• [The task] Everything from the first line of the material below through the line containing "c _ => wholeReg (R.sweepSkipped" must be retyped exactly, and nothing past it.

• [Dataset entries]

/-- The highest subindex a row of an object table gives an index. -/
def rowTop (index : Nat) (r : ObjDef) : Option Nat :=
  let i := r.base / 256
  let j := r.base % 256
  match r.dims with
  | [(m, _), (n, _)] => if i ≤ index ∧ index < i + m then some (j + n - 1) else none
  | (n, _) :: _ => if i = index then some (j + n - 1) else none
  | [] => if i = index then some j else none

/-- The highest subindex defined at an index that has objects. -/
def topSub (index : Nat) : Option Nat :=
  match objRows.filterMap (rowTop index) with
  | [] => none
  | l => some (l.foldl max 0)

/-- Indexes of an object in an array: its context, port, core, die, stack or sensor, and its queue. -/
def objIdx (d : ObjDef) (k : Nat) : Nat × Nat :=
  match d.dims with
  | [(_, x), (_, y)] => ((k - d.base) / x, (k - d.base) % x / y)
  | (_, x) :: _ => ((k - d.base) / x, 0)
  | [] => (0, 0)

/-- The object at a key, or the result code of a key that names none. -/
def State.objLookup (s : State) (k : Nat) : Nat ⊕ ObjDef :=
  if ¬ s.dictServes k ∨ (topSub (k / 256)).isNone then .inl 2
  else
    match objDefOf k with
    | some d => .inr d
    | none => .inl 3

/-! ### Objects that copy registers (R379) -/

/-- An object that copies bits of a register, by its indexes. -/
structure ObjBind where
  base : Nat
  field : Nat → Nat → Fld

def wholeReg (k : Nat) : Fld := ⟨k, 0, 64⟩
def lowReg (n k : Nat) : Fld := ⟨k, 0, n⟩

def bindsCompute : List ObjBind := [
  ⟨O.hamperHighWater 0, fun c _ => F.hamperStatus.highWater c⟩,
  ⟨O.hamperSpilled 0, fun c _ => wholeReg (R.hamperSpilled c)⟩,
  ⟨O.stepCount 0, fun c _ => wholeReg (R.sweepStep c)⟩,
  ⟨O.skippedSteps 0, fun c _ => wholeReg (R.sweepSkipped c)⟩,
  ⟨O.lastVoteWord 0, fun c _ => wholeReg (R.voteLast c)⟩,
  ⟨O.lastCommitWord 0, fun c _ => wholeReg (R.commitLast c)⟩,
  ⟨O.lrCurrent 0, fun c _ => F.lrNow.lr c⟩,
  ⟨O.sweepShardTable 0, fun c _ => wholeReg (R.shardTable c)⟩,
  ⟨O.jobCuts 0, fun c _ => wholeReg (R.ctxCuts c)⟩,
  ⟨O.stageWaitPs 0 0, fun c k => wholeReg (R.qWaitPs c k)⟩,
  ⟨O.stageWaits 0 0, fun c k => wholeReg (R.qWaits c k)⟩,
  ⟨O.thermosPatrolEn, fun _ _ => F.thermosCtl.patrolEn 0⟩,
  ⟨O.thermosPatrolHours, fun _ _ => F.thermosCtl.patrolHours 0⟩,
  ⟨O.thermosCe 0, fun t _ => wholeReg (R.thermosCe t)⟩,
  ⟨O.thermosUe 0, fun t _ => wholeReg (R.thermosUe t)⟩,
  ⟨O.genState 0, fun c _ => wholeReg (R.genStatus c)⟩]

def bindsTorus : List ObjBind := [
  ⟨O.torusDims, fun _ _ => lowReg 32 R.torusDims⟩,
  ⟨O.bypassMap 0, fun a _ => lowReg 32 (R.bypassMap a)⟩,
  ⟨O.stileState, fun _ _ => lowReg 32 R.stileStatus⟩,
  ⟨O.portEnable 0, fun p _ => F.portCtl.enable p⟩,
  ⟨O.portHalfOk 0, fun p _ => F.portCtl.halfOk p⟩,
  ⟨O.portState 0, fun p _ => lowReg 16 (R.portStatus p)⟩,
  ⟨O.portNeighbour 0, fun p _ => lowReg 32 (R.portNeighbour p)⟩,
  ⟨O.schedBaseNs 0, fun c _ => F.schedBaseNs.val c⟩,
  ⟨O.schedPerFlitPs 0, fun c _ => F.schedPerFlitPs.val c⟩,
  ⟨O.admitMaxBoundNs 0, fun c _ => F.admitMaxBoundNs.val c⟩,
  ⟨O.fcPeriodPs 0, fun c _ => F.fcPeriod.val c⟩,
  ⟨O.fcStartPs 0, fun c _ => F.fcStart.val c⟩,
  ⟨O.fcBudgetPs 0, fun c _ => F.fcBudget.val c⟩,
  ⟨O.fcObj 0, fun c _ => F.fcObj.val c⟩,
  ⟨O.fcEnable 0, fun c _ => F.fcCtl.enable c⟩,
  ⟨O.fcMissed 0, fun c _ => F.fcCtl.missed c⟩,
  ⟨O.snapTime 0, fun c _ => wholeReg (R.snapTime c)⟩,
  ⟨O.snapResume 0, fun c _ => wholeReg (R.snapResume c)⟩,
  ⟨O.voidGraceUs, fun _ _ => F.voidGrace.val⟩,
  ⟨O.resState 0, fun p _ => wholeReg (R.resStatus p)⟩,
  ⟨O.promisesVoided, fun _ _ => wholeReg R.promiseVoids⟩,
  ⟨O.admitsRefused, fun _ _ => wholeReg R.admitRefusals⟩,
  ⟨O.larkGm, fun _ _ => F.larkCtl.gm⟩,
  ⟨O.larkGmCoord, fun _ _ => F.larkGmCoord.val⟩,
  ⟨O.larkEpochPeriodPs, fun _ _ => wholeReg R.larkEpochPeriod⟩,
  ⟨O.larkEpochInEn, fun _ _ => F.larkCtl.epochInEn⟩,
  ⟨O.larkEpochOutEn, fun _ _ => F.larkCtl.epochOutEn⟩,
  ⟨O.larkSyncIntervalUs, fun _ _ => F.larkSyncInterval.val⟩,
  ⟨O.larkHoldoverMs, fun _ _ => F.larkHoldover.val⟩,
  ⟨O.portAsymPs 0, fun p _ => F.portAsym.val p⟩,
  ⟨O.larkNow, fun _ _ => wholeReg R.larkTime⟩,
  ⟨O.larkState, fun _ _ => lowReg 32 R.larkStatus⟩,
  ⟨O.larkOffsetPs, fun _ _ => wholeReg R.larkOffset⟩,
  ⟨O.portLinkDelayPs 0, fun p _ => wholeReg (R.portLinkDelay p)⟩]

def bindsControl : List ObjBind := [
  ⟨O.runtimeFwVersion, fun _ _ => F.moduleVersions.runtimeFw⟩,
  ⟨O.hostIfVersion, fun _ _ => F.moduleVersions.hostIf⟩,
  ⟨O.hostStatusAddr, fun _ _ => wholeReg R.hostStatusAddr⟩,
  ⟨O.bar2Sel, fun _ _ => F.bar2Sel.sel⟩,
  ⟨O.hostLinkState, fun _ _ => lowReg 32 R.linkStatus⟩,
  ⟨O.fwConsoleRxEn, fun _ _ => F.conCtl.rxEn⟩,
  ⟨O.fwConsoleTxEn, fun _ _ => F.conCtl.txEn⟩,
  ⟨O.fwWdtTimeoutMs 0, fun n _ => F.wdtCfg.timeoutMs n⟩,
  ⟨O.fwWdtEn 0, fun n _ => F.wdtCfg.en n⟩,
  ⟨O.fwL3En, fun _ _ => F.fwEscCtl.l3En⟩,
  ⟨O.fwL3TimeoutMs, fun _ _ => F.fwEscCtl.l3TimeoutMs⟩,
  ⟨O.fwCoreHold 0, fun n _ => F.coreCtl.hold n⟩,
  ⟨O.fwCoreState 0, fun n _ => lowReg 32 (R.coreStatus n)⟩,
  ⟨O.fwCoreRestarts 0, fun n _ => wholeReg (R.coreRestartCount n)⟩,
  ⟨O.fwBootState, fun _ _ => lowReg 32 R.bootState⟩,
  ⟨O.fwLoadTimePs, fun _ _ => wholeReg R.bootLoadTime⟩,
  ⟨O.funcReadyWord, fun _ _ => lowReg 32 R.funcReady⟩,
  ⟨O.unitReadyWord, fun _ _ => wholeReg R.unitReady⟩,
  ⟨O.phase, fun _ _ => F.phaseStatus.phase⟩,
  ⟨O.straps, fun _ _ => F.strapLatch.val⟩,
  ⟨O.bringupCode, fun _ _ => F.phaseStatus.code⟩,
  ⟨O.pinInEn, fun _ _ => lowReg 8 R.pinCtl⟩,
  ⟨O.drainTimeoutUs, fun _ _ => F.drainTimeout.val⟩,
  ⟨O.resetCause, fun _ _ => lowReg 32 R.rstCause⟩,
  ⟨O.resetCounts, fun _ _ => wholeReg R.rstCounts⟩,
  ⟨O.pinLevels, fun _ _ => lowReg 8 R.pinLevel⟩,
  ⟨O.logUsed, fun _ _ => F.logStatus.used⟩,
  ⟨O.logOverflow, fun _ _ => F.logStatus.overflow⟩,
  ⟨O.logDropped, fun _ _ => wholeReg R.logDropped⟩,
  ⟨O.fenceLevel, fun _ _ => F.fenceStatus.level⟩,
  ⟨O.fwSramEccCounts, fun _ _ => wholeReg R.fwSramEcc⟩]

def bindsPower : List ObjBind := [
  ⟨O.powerLimitW, fun _ _ => F.throttleCtl.powerLimit⟩,
  ⟨O.throttleForce, fun _ _ => F.throttleCtl.forceLevel⟩,
  ⟨O.tempThrottleC, fun _ _ => F.throttleCtl.dieThrottle⟩,
  ⟨O.hbmThrottleC, fun _ _ => F.throttleCtl.hbmThrottle⟩,
  ⟨O.throttleStepDownMs, fun _ _ => F.throttleCtl.stepDown⟩,
  ⟨O.powerState, fun _ _ => lowReg 32 R.pwrStatus⟩,
  ⟨O.throttleCauses, fun _ _ => lowReg 16 R.throttleCause⟩,
  ⟨O.emergencyCauses, fun _ _ => lowReg 16 R.emergCause⟩,
  ⟨O.shutdownCause, fun _ _ => lowReg 32 R.shutdownCause⟩,
  ⟨O.quietS, fun _ _ => F.quietS.val⟩,
  ⟨O.throttleTimePs, fun _ _ => wholeReg R.throttleTime⟩,
  ⟨O.mainVoltageMv, fun _ _ => F.mainV.val⟩,
  ⟨O.mainCurrentMa, fun _ _ => F.mainI.val⟩,
  ⟨O.mainPowerMw, fun _ _ => F.mainP.val⟩,
  ⟨O.auxPowerMw, fun _ _ => F.auxP.val⟩,
  ⟨O.energyMj, fun _ _ => F.energy.val⟩,
  ⟨O.peakPowerMw, fun _ _ => F.peakP.val⟩,
  ⟨O.coolantFlowMlMin, fun _ _ => F.flow.val⟩,
  ⟨O.temp 0, fun n _ => F.temp.val n⟩]

/-- The bits of a register an object copies. -/
def objField (d : ObjDef) (k : Nat) : Option Fld :=
  ((bindsCompute ++ bindsTorus ++ bindsControl ++ bindsPower).find? fun b => b.base == d.base).map fun b => b.field (objIdx d k).1 (objIdx d k).2

/-- A 16-bit reading as a number of `n` bits: its sign is extended. -/
def signExt16 (n v : Nat) : Nat := ((BitVec.ofNat 16 v).signExtend n).toNat

/-- What the bits show as the value of an object. -/
def fieldValue (d : ObjDef) (v : Nat) : Nat := if d.base = O.temp 0 then signExt16 32 v else v

/-! ### Values in force (R376 to R379) -/

/-- The level of strap PHn, as it is sampled (Table 15.5). -/
def State.strap (s : State) (n : Nat) : Bool := ((if s.bring.latched then s.fld F.strapLatch.val else s.fld F.pinLevel.val)).testBit n

/-- The DOP node ID: straps PH0 to PH2 (R363). -/
def State.nodeId (s : State) : Nat := boolNat (s.strap 0) + 2 * boolNat (s.strap 1) + 4 * boolNat (s.strap 2)

/-- Bit n for each number n of a list. -/
def bitSet (l : List Nat) : Nat := l.foldl (fun a n => if a.testBit n then a else a + 2 ^ n) 0

/-- A value the Ronbin block holds or computes itself. -/
def State.objOwn (s : State) (sn k : Nat) (d : ObjDef) : Nat :=
  let i := (objIdx d k).1
  let die (r : Nat → Nat) : Nat := min ((upto 64).map fun t => (s.reg (r (64 * i + t))).toNat).sum (2 ^ 64 - 1)
  if k = O.accessLevel then (s.session sn).level
  else if k = O.expertPermitted then boolNat (s.strap 6)
  else if k = O.sessionId then sn
  else if k = O.sessionsOpen then bitSet ((upto 10).filter fun n => n < 2 || (s.session n).opened)
  else if k = O.mgmtMac then Config.mgmtMac.toNat
  else if k = O.dopNodeId then s.nodeId
  else if k = O.plcaStatus then (if s.nodeId = 0 then 2 + boolNat (s.ronbin.beaconPs != 0) else 0)
  else if k = O.configDeferred then bitSet (s.ronbin.deferred.map fun e => objFunc (e.1 / 256))
  else if k = O.bootRomVersion then Config.bootRomVersion.toNat
  else if k = O.mgmtImageVersion then (match s.ronbin.running with | some b => (s.bank b).version | none => 0)
  else if k = O.arraySafeDies then s.scaleFail ||| s.obj O.arraySafeForce
  else if d.base = O.hamperLeftover 0 then min (s.reg (R.hamperLeftover i)).toNat (2 ^ 32 - 1)
  else if d.base = O.pubStageWait 0 then
    min (2 ^ 64 - 1) (s.obj k + (match (s.ctx i).stageFrom with | some t => s.now - t | none => 0))
  else if d.base = O.rootFallbackLayers 0 then ((s.layers i).filter fun l => s.layerUse i l == 1 || s.layerUse i l == 2).length
  else if d.base = O.genCurrent 0 then
    (match (upto 2).find? fun j => s.genSlot i j == 3 with | some j => (s.reg (R.genNum i j)).toNat | none => 0)
  else if d.base = O.meadowEccCorr 0 then die R.meadowEccCorr
  else if d.base = O.meadowEccUncorr 0 then die R.meadowEccUncorr
  else if k = O.reinsertArm then bitSet ((upto 8).filter fun p => s.bit (F.portCtl.reinsertArm p))
  else if k = O.fwImageSvn then s.boot.svn
  else if k = O.imgState then s.imgState
  else if k = O.imgOtherVersion then s.otherVersion
  else if k = O.imgMgmtSvnMin then s.flash.mgmtSvn
  else if k = O.imgRtSvnMin then s.flash.rtSvn
  else if k = O.imgKeysRevoked then s.flash.revoked
  else if k = O.imgCalFormat then s.calFormat
  else if k = O.imgStageId then s.flash.stageId + 2 ^ 32 * s.flash.stageLen
  else if k = O.imgPiecesDurable then (s.bank s.stageBank).pieces.length
  else if k = O.imgTrialLeftS then (match s.trialRuns, s.trialBank with | true, some b => (s.bank b).trialS - s.trialRun | _, _ => 0)
  else if k = O.imgCardState then s.ronbin.card
  else s.obj k

/-- The value a session that reads a numeric object finds: of a copy, the register as it stands (R379). -/
def State.objVal (s : State) (sn k : Nat) (d : ObjDef) : Nat :=
  match objField d k with
  | some f => fieldValue d (bitsAt (s.regView f.reg) f.lo f.width)
  | none => s.objOwn sn k d

/-- A value stored for a function that is not ready (R378). -/
def State.objStored (s : State) (k : Nat) : Option Nat := (s.ronbin.deferred.find? fun e => e.1 == k).map (·.2)

/-- The value against which the range of another object is checked: one stored under R378 counts as in force (R384). -/
def State.objNow (s : State) (k : Nat) : Nat :=
  match objDefOf k with
  | some d => (s.objStored k).getD (s.objVal 0 k d)
  | none => 0

/-- The seven counters of Table 10.14; the eighth place, for which that table lists none, keeps its default zero (Table 10.19). -/
def State.portCounters (s : State) (p : Nat) : List Byte :=
  ([R.portFecCorr p, R.portFecUncorr p, R.portCrcErr p, R.portRetries p, R.portPoisoned p, R.portProtoErr p, R.portTrains p].flatMap fun k =>
    leBytes 8 (s.reg k).toNat) ++ leBytes 8 0

/-- A BLOB in force. -/
def State.objBlob (s : State) (k : Nat) (d : ObjDef) : List Byte :=
  let i := (objIdx d k).1
  if k = O.arraySelftestFail then leBytes 32 (bitSet s.tileFail)
  else if k = O.lrCosTable then cosTable.flatMap (leBytes 4)
  else if d.base = O.portVcBuf 0 then (upto 8).flatMap fun v => leBytes 2 (s.fld (F.portVcBuf.val i v))
  else if d.base = O.resTable 0 then (upto 4096).map fun n => s.byte (resEntry i (s.fld (F.resStatus.active i)) n)
  else if k = O.logSlots then (upto 256).flatMap fun n => (s.logSlot n).bytes
  else if k = O.logHistory then
    (upto 64).flatMap fun n => (Tab.get (fun _ => {}) s.hist ((s.fld F.logHistHead.val + n) % 64) : LogSlot).bytes
  else if k = O.imgStageBitmap then leBytes 96 (bitSet ((s.bank s.stageBank).pieces.map (·.1)))
  else []

/-- The characters of a STR. -/
def asciiBytes (t : String) : List Byte := t.toList.map fun ch => BitVec.ofNat 8 ch.toNat

def serialBytes : List Byte := (upto 12).map fun n =>
  let v := (Config.serialChar n).val
  BitVec.ofNat 8 (if v < 10 then 48 + v else 55 + v)

def objString (k : Nat) : List Byte :=
  if k = O.vendorName then asciiBytes "Pelverdo"
  else if k = O.partNumber then asciiBytes "PVD-GT1-512"
  else if k = O.productName then asciiBytes "Gloinafy GT1"
  else if k = O.serialNumber then serialBytes
  else []

/-- The value as a number, a BLOB as the number its bytes spell. -/
def State.objShown (s : State) (sn k : Nat) (d : ObjDef) : Nat := if d.type = .blob then leNat (s.objBlob k d) else s.objVal sn k d

/-- The value in force for a write: one stored under R378 counts as it (R377). -/
def State.objForce (s : State) (sn k : Nat) (d : ObjDef) : Nat := (s.objStored k).getD (s.objShown sn k d)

• [Problem solution]
/-- The highest subindex a row of an object table gives an index. -/
def rowTop (index : Nat) (r : ObjDef) : Option Nat :=
  let i := r.base / 256
  let j := r.base % 256
  match r.dims with
  | [(m, _), (n, _)] => if i ≤ index ∧ index < i + m then some (j + n - 1) else none
  | (n, _) :: _ => if i = index then some (j + n - 1) else none
  | [] => if i = index then some j else none

/-- The highest subindex defined at an index that has objects. -/
def topSub (index : Nat) : Option Nat :=
  match objRows.filterMap (rowTop index) with
  | [] => none
  | l => some (l.foldl max 0)

/-- Indexes of an object in an array: its context, port, core, die, stack or sensor, and its queue. -/
def objIdx (d : ObjDef) (k : Nat) : Nat × Nat :=
  match d.dims with
  | [(_, x), (_, y)] => ((k - d.base) / x, (k - d.base) % x / y)
  | (_, x) :: _ => ((k - d.base) / x, 0)
  | [] => (0, 0)

/-- The object at a key, or the result code of a key that names none. -/
def State.objLookup (s : State) (k : Nat) : Nat ⊕ ObjDef :=
  if ¬ s.dictServes k ∨ (topSub (k / 256)).isNone then .inl 2
  else
    match objDefOf k with
    | some d => .inr d
    | none => .inl 3

/-! ### Objects that copy registers (R379) -/

/-- An object that copies bits of a register, by its indexes. -/
structure ObjBind where
  base : Nat
  field : Nat → Nat → Fld

def wholeReg (k : Nat) : Fld := ⟨k, 0, 64⟩
def lowReg (n k : Nat) : Fld := ⟨k, 0, n⟩

def bindsCompute : List ObjBind := [
  ⟨O.hamperHighWater 0, fun c _ => F.hamperStatus.highWater c⟩,
  ⟨O.hamperSpilled 0, fun c _ => wholeReg (R.hamperSpilled c)⟩,
  ⟨O.stepCount 0, fun c _ => wholeReg (R.sweepStep c)⟩,
  ⟨O.skippedSteps 0, fun c _ => wholeReg (R.sweepSkipped c)⟩,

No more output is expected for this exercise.